TO DO: The answer is the set of lines that include "Machine", copied from the data below.
DATA SECTION Start Marker
-- ==== Sys2Proof/Machine/Dispatch.lean ====
section
/-! DEFINITION. One arm per command: the meaning it calls. -/

namespace Sys2Proof.Machine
DATA SECTION End Marker
ANSWER TO THE EXERCISE:
-- ==== Sys2Proof/Machine/Dispatch.lean ====
namespace Sys2Proof.Machine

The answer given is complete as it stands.